Breach Notification Procedures – 47 C.F.R. § 64.2008
The data breach notification rule will become effective the later of (1) PRA approval, or (2) June 2, 2017, i.e. six months from publication of the Order in the Federal Register. The Wireline Competition Bureau is directed to issue a public notice after PRA approval of the rule, indicating its effective date and mandating compliance, the later of (1) eight weeks from the public notice, or (2) by June 2, 2017.
Data Security – 47 C.F.R. § 64.2007
The data security requirements will be effective on March 2, 2017.
Prohibition on Conditioning BIAS on Customer Agreement to Waive Privacy Rights – 47 C.F.R. § 64.2011(a)

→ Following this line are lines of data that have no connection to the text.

-- ==== Sys2Proof/Machine/Matrix.lean ====
section
/-!
DEFINITION. The matrix engine (spec/14): the issue of the MATRIX members, and what a queued MMA or MZERO computes. The events
that run and complete queued operations, and end a slot period, stand in Events.lean.
-/

namespace Sys2Proof.Machine

/-! ### Control of the engine (R246) -/

def matrixFault {α : Type} (detail w : Nat) : M α := raise 0x12 detail (BitVec.ofNat 64 w)

def mxWord (d a b : Reg) (fn : Nat) : Nat := fmtR 0x33 d a b fn

/-- A bit at or above a count. -/
def bitsAbove (x n : Nat) : Bool := x / 2 ^ n != 0

/-- MTARGET (R246, detail 2 of R243). -/
def execMtarget (a : Reg) (s : State) : Out :=
  let w := mxWord 0 a 0 3
  let x := (s.reg a).toNat
  matrixWord w s <| runM (do
    if bitsAbove x (min 24 (s.liveCores s.st.cluster)) then matrixFault 2 w
    modify fun s => State.adv { s with st := { s.st with mtarget := BitVec.ofNat 24 x } }) s

/-- MSHAPE (R246, detail 1 of R243). -/
def execMshape (a b : Reg) (s : State) : Out :=
  let w := mxWord 0 a b 4
  let m := (s.reg a).toNat
  let n := (s.reg b).toNat
  matrixWord w s <| runM (do
    if m < 1 ∨ 256 < m ∨ n < 1 ∨ 256 < n then matrixFault 1 w
    modify fun s => State.adv { s with st := { s.st with mm := m, mn := n } }) s

/-- The distinct ASIDs of the valid entries of a slot table (R244). -/
def slotAsids (t : List (Nat × Nat)) : List Nat :=
  ((t.filter fun e => bitAt e.2 16).map fun e => e.2 % 2 ^ 16).eraseDups

/-- The slot of this period of TIMER becomes active in an MCC with the entry that it holds as the period begins (R244). -/
def State.latchSlot (s : State) (c : Nat) : State :=
  let p := s.timer / 80000
  if (s.cluster c).period = p then s
  else s.modCluster c fun x => { x with period := p, active := aget 0 x.slots (p % 16) }

/-- MSLOT (R246, detail 9 of R243): the new entry counts from the next slot period. -/
def execMslot (d a b : Reg) (s : State) : Out :=
  let w := mxWord d a b 5
  let k := (s.reg a).toNat
  let v := (s.reg b).toNat
  matrixWord w s <| privileged w s <| runM (do
    let t := (s.cluster s.st.cluster).slots
    if k > 15 ∨ v / 2 ^ 17 ≠ 0 ∨ (slotAsids (aset t k v)).length > 8 then matrixFault 9 w
    modify fun s => ((s.latchSlot s.st.cluster).modCluster s.st.cluster fun x => { x with slots := aset x.slots k v }).put d (BitVec.ofNat 64 (aget 0 t k))) s

/-- MSYNC (R246): it waits for the strand's own operations, then reads and clears the overflow bits of a tensor id. -/
def execMsync (d a : Reg) (s : State) : Out :=
  let v := s.reg a
  matrixWord (mxWord d a 0 2) s <| runM (do
    if v.toNat / 2 ^ 12 ≠ 0 then raise 0x0F 0 v
    if !(s.mopsOf s.st).isEmpty then waitHere
    let x := s.cluster s.st.cluster
    let mine := x.overflow.filter fun o => o.1 = s.st.ctx ∧ o.2.2 = v.toNat
    modify fun s => (s.modCluster s.st.cluster fun x => { x with overflow := x.overflow.filter fun o => !mine.contains o }).put d
      (BitVec.ofNat 64 ((List.range 24).foldl (fun m c => if mine.any fun o => o.2.1 = c then m + 2 ^ c else m) 0))) s

/-! ### The operands (R228 to R231) -/

/-- A descriptor of an operand (R230): EVA is its address where it is not valid. -/
def mxDesc (tid : Nat) : M (List Byte) := do
  let s ← get
  let bs ← readDesc s.who s.st.sr.tdtbase tid
  if descValid (parseDesc bs) .plain none then pure bs else raise 0x0F 0 (descAddr s.st.sr.tdtbase tid)

/-- The kinds of operand type in the table Matrix type pairings. -/
inductive MKind where
  | f64 | f32 | half | byte | nibble | int
  deriving DecidableEq, Repr, Inhabited

def mkindOf (ty : Nat) : Option MKind :=
  match Ty.ofCode ty with
  | some .f64 => some .f64
  | some .f32 => some .f32
  | some .f16 | some .bf16 => some .half
  | some .e4m3 | some .e5m2 | some .ch8 => some .byte
  | some .e2m1 | some .ch4 => some .nibble
  | some .i8 => some .int
  | _ => none

/-- The accumulator type and the k-block length of a pair of types (R229). -/
def pairing (a b : Nat) : Option (Nat × Nat) :=
  match mkindOf a, mkindOf b with
  | some .f64, some .f64 => some (7, 4)
  | some .f32, some .f32 => some (6, 8)
  | some .half, some .half => some (6, 32)
  | some .byte, some .byte | some .byte, some .nibble | some .nibble, some .byte | some .nibble, some .nibble => some (6, 32)
  | some .int, some .int => some (2, 32)
  | _, _ => none

/-- The fields of a cluster-window address (R16). -/
def winCore (a : Nat) : Nat := bitsAt a 24 5
def winOff (a : Nat) : Nat := bitsAt a 0 24

/-- An array of a scratchpad operand: in the window, on a core `ok` accepts, wholly below offset 0x40_0000 (R230). -/
def inScratch (ok : Nat → Bool) (base len : Nat) : Bool :=
  base / 2 ^ 29 == Config.winBase && ok (winCore base) && decide (winOff base + len ≤ 0x400000)

/-- Bytes from the base of an array to its end. -/
def Desc.elemBytes (d : Desc) : Nat := (d.rows - 1) * d.pitch + d.rowBytes
def Desc.hdrBytes (d : Desc) : Nat := (d.rows - 1) * d.hpitch + 4 * d.blocks

/-- An ordinary virtual address: canonical, and not of the cluster window (R16, R62). -/
def ordinary (a : Nat) : Bool := canonical (BitVec.ofNat 64 a) && !isWindow (BitVec.ofNat 64 a)

/-- A or B placed as R230 asks, its level tables among them; `self` is the rule of a local B. -/
def placedIn (live : Nat) (self : Bool) (d : Desc) : Bool :=
  let ok (c : Nat) : Bool := if self then c == 31 else decide (c < live)
  inScratch ok d.elembase d.elemBytes && (decide (d.ty < 11) || inScratch ok d.hdrbase d.hdrBytes) && ordinary d.poolbase

/-- C placed as R230 asks. -/
def placedC (d : Desc) : Bool :=
  d.elembase / 2 ^ 29 == Config.winBase && winCore d.elembase == 31 && decide (0x800000 ≤ winOff d.elembase) &&
  d.elembase % 64 == 0 && d.pitch % 64 == 0 && decide (winOff d.elembase + d.elemBytes ≤ 0x1000000)

/-- The queue of an MCC holds 32 operations that have not completed (R240). -/
def mxRoom : M Unit := do
  let s ← get
  if (s.cluster s.st.cluster).mops.length ≥ 32 then waitHere else pure ()

/-- An operation joins the queue of its MCC (R237, R240). -/
def enqueueMop (o : MOp) : M Unit := do
  mxRoom
  modify fun s =>
    let k := s.sys.nextMop
    ((s.modSys fun y => { y with nextMop := k + 1 }).modCluster s.st.cluster fun x =>
      { x with mops := x.mops ++ [{ o with id := k }] }).adv

/-- What an operation captures at issue (R227, R245), with the address space and the mode of its reads of level tables (R241).
DESIGN CHOICE, log entry 120. -/
def mkMop (t : Strand) (zero : Bool) (tids : Nat × Nat × Nat) (descs : List Byte × List Byte × List Byte) (a b : Nat)
    (acc bloc : Bool) : MOp :=
  { id := 0, sid := t.sid, ctx := t.ctx, launch := t.launch, pc := t.pc, zero := zero, asid := bitsAt t.sr.context.toNat 0 16,
    context := t.sr.context, ptbase := t.sr.ptbase, user := t.mode == .u, tids := tids, descs := descs, acc := acc, bloc := bloc,
    row0 := bitsAt a 0 16, k0 := bitsAt a 16 16, col0 := bitsAt a 32 16, crow0 := bitsAt b 16 16, ccol0 := bitsAt b 32 16,
    kcnt := bitsAt b 0 16, m := t.mm, n := t.mn, mask := t.mtarget, started := false, kdone := 0,
    heads := [], accs := [], failed := 0, done := false }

The prohibition will be effective on January 1, 2017.
Will customer consent received prior to implementation of the new rules be valid after the effective date of the new rules?
If a carrier obtains customer consent prior to the effective date of the new rules that is consistent with the requirements of the new rules, such consent will be considered valid for purposes of the new rules.
Are state privacy laws preempted?
The Commission will preempt state privacy laws to the extent that they are inconsistent with the newly adopted rules. To the extent that a carrier may face separate state and federal requirements for customer breach notification, a carrier may propose a waiver from the Commission that will allow it to send a single notification.